Stattdessen machten sie sich auf eine lange Reise um dem Kaiser zu gehorchen, der befahl, dass jeder sich zählen lassen musste. Nicht mal heute, wo wir alle Bequemlichkeiten beim Reisen haben, möchte ich dieser Aufgabe nachkommen. Ich weiß noch, als ich mit meiner Tochter schwanger war, da war klar, dass wir nicht mehr in den Urlaub nach Frankreich fahren, weil es viel zu anstrengend gewesen wäre. Dann wäre etwas passiert und ich wäre in einem Land, in der ich die Sprache nicht spreche und … nein, danke! Doch sie machten sich auf. Autos gab es natürlich noch nicht (von Eisenbahnen und Flugzeugen brauchen wir nicht zu reden!). Kutschen ebenfalls fehlanzeige. Sie machten sich, höre und staune, zu Fuß auf den Weg! Einzig ein Esel war für Maria eine Entlastung, dass sie diese beschwerliche Reise nicht gänzlich zu Fuß antreten musste. Ob sie ein Kissen hatte, das ihren Po gepolstert hat und die ärgsten Stöße abfing, wage ich ebenfalls zu bezweifeln.
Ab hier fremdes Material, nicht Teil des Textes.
-- ==== Sys2Proof/Machine/Alu.lean ====
section
/-! DEFINITION. Register load, arithmetic, logic, shifts and random (spec/42_alu.md). Every instruction here ends with
`next`. -/

namespace Sys2Proof.Machine

/-- An instruction that writes one register and no flag. -/
def writeReg (x : RegId) (r : Byte) (s : State) : Result := .next (s.setReg x r).advance

/-- An instruction that writes its result and then its flag (R120). -/
def writeRegFlag (x : RegId) (r flag : Byte) (s : State) : Result := .next (s.setRegFlag x r flag).advance

/-- `LD Vx, nn` (R121). -/
def execLdImm (x : RegId) (nn : Byte) (s : State) : Result := writeReg x nn s

/-- `ADD Vx, nn` (R122): modulo 256, no flag. -/
def execAddImm (x : RegId) (nn : Byte) (s : State) : Result := writeReg x (s.reg x + nn) s

/-- `LD Vx, Vy` (R123). PRESUMED: the spec gives the operation from general knowledge (G2), notes/assumptions/5.md. -/
def execLdReg (x y : RegId) (s : State) : Result := writeReg x (s.reg y) s

/-- `OR Vx, Vy` (R124): VF unchanged (decision D8). -/
def execOrReg (x y : RegId) (s : State) : Result := writeReg x (s.reg x ||| s.reg y) s

/-- `AND Vx, Vy` (R125): VF unchanged (decision D8). -/
def execAndReg (x y : RegId) (s : State) : Result := writeReg x (s.reg x &&& s.reg y) s

/-- `XOR Vx, Vy` (R126): VF unchanged (decision D8). -/
def execXorReg (x y : RegId) (s : State) : Result := writeReg x (s.reg x ^^^ s.reg y) s

/-- `ADD Vx, Vy` (R127). -/
def execAddReg (x y : RegId) (s : State) : Result :=
  writeRegFlag x (s.reg x + s.reg y) (carryFlag (s.reg x) (s.reg y)) s

/-- `SUB Vx, Vy` (R128): the absolute difference; minuend `V[X]`. -/
def execSubReg (x y : RegId) (s : State) : Result :=
  writeRegFlag x (absDiff (s.reg x) (s.reg y)) (noBorrowFlag (s.reg x) (s.reg y)) s

/-- `SHR Vx` (R129): `V[X]` in place; `Y` is ignored. -/
def execShr (x _y : RegId) (s : State) : Result := writeRegFlag x (s.reg x >>> 1) (shiftRightFlag (s.reg x)) s

/-- `SUBN Vx, Vy` (R130): the absolute difference; minuend `V[Y]` (decision D9). -/
def execSubnReg (x y : RegId) (s : State) : Result :=
  writeRegFlag x (absDiff (s.reg y) (s.reg x)) (noBorrowFlag (s.reg y) (s.reg x)) s

/-- `SHL Vx` (R131): `V[X]` in place; `Y` is ignored (decision D10). -/
def execShl (x _y : RegId) (s : State) : Result := writeRegFlag x (s.reg x <<< 1) (shiftLeftFlag (s.reg x)) s

/-- The unmatched words of family 8 (R132): no operation. -/
def execNopAlu (_x _y : RegId) (_n : Nibble) (s : State) : Result := .next s.advance

/-- `RND Vx, nn` (R133): one byte is drawn, also when `nn` is 0; the byte is a free value (notes/assumptions/3.md). -/
def execRnd (x : RegId) (nn : Byte) (s : State) : Result := .next (s.rndDrawn.setReg x (nn &&& s.rndByte)).advance

end Sys2Proof.Machine
end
Unterwegs zauberte Maria sicherlich kein fürstliches Picknick aus ihrer Satteltasche (die sie wahrscheinlich nicht einmal hatte…) Als sie ankamen, war Josefs Plan bestimmt, dass sie zur Feier eine gute Wirtsstube aufsuchten und dort endlich den Braten bekommen sollten, den sie sich wirklich verdient hatten! Oder? Ich glaube, in der Bibel steht es anders. Dort war eher die Rede davon, dass sie einen Raum suchten, damit Maria ihr Kind bekommen sollte. Doch diesen Raum gab es nicht! Sie gingen in einen Stall. Sie waren echt genügsam, oder? Stell dir diese 2 Szenen vor:

Maria und Josef finden einen Stall, Maria bekommt ihr Baby, sie legen es in Windeln gewickelt in eine Futterkrippe. Im Stall war es sicher wenig behaglich. Der Wind zog durch die Ritzen. Es gab kein leckeres Essen.

Wir sitzen in unserem Wohnzimmer, eine gemütliche Atmosphäre durch Kerzen und den beleuchteten Weihnachtsbaum, ein köstlicher Duft des Weihnachtsbratens zieht durch das Haus. Es ist warm, im besten Fall brennt noch ein gemütliches Feuer im Kamin.

Welches Szenario gefällt dir besser? Also, mir das 2.! Eindeutig. Aber warum feiern wir so oppulent Jesus Geburtstag, wo doch sein tatsächlicher Geburtstag so schlicht und einfach ablief? Ich frage mich allen ernstes: Ehre ich damit Gott, oder mich selbst? Wäre es nicht eher in seinem Sinne, dass ich mich um die Menschen kümmer, denen es so geht, wie Maria und Josef damals? Ich bin mir fast sicher, dass es so wäre.

Doch Gott wäre eben nicht Gott, wenn er nicht auch trotzdem Freude an uns hätte, und wir so feiern wie wir feiern. Dennoch sollten wir nicht unsere Augen verschließen vor der Not der Welt. Ich finde, das Weihnachtsmenü muss nicht so krass oppulent ausfallen, wie wir es in der heutigen Zeit ausführen. Es gibt immer mehr Menschen, die Weihnachten nicht mehr feiern, denen es nichts mehr sagt, warum dieser Tag so wichtig für uns Menschen ist. Ist es nicht unsere Aufgabe als Christen, das Evangelium neu zu verkünden? Weniger Aufwand beim Essen, mehr Aufwand in der Verkündigung?!?

Natürlich kommt es mir als wenig begabte Köchin entgegen, dass ich sowas schreibe. Doch das ist auch meine Überzeugung! Wir bekommen heute Besuch. Und ich möchte die Gelegenheit nutzen, das Wunder von Weihnachten neu zu beleuchten.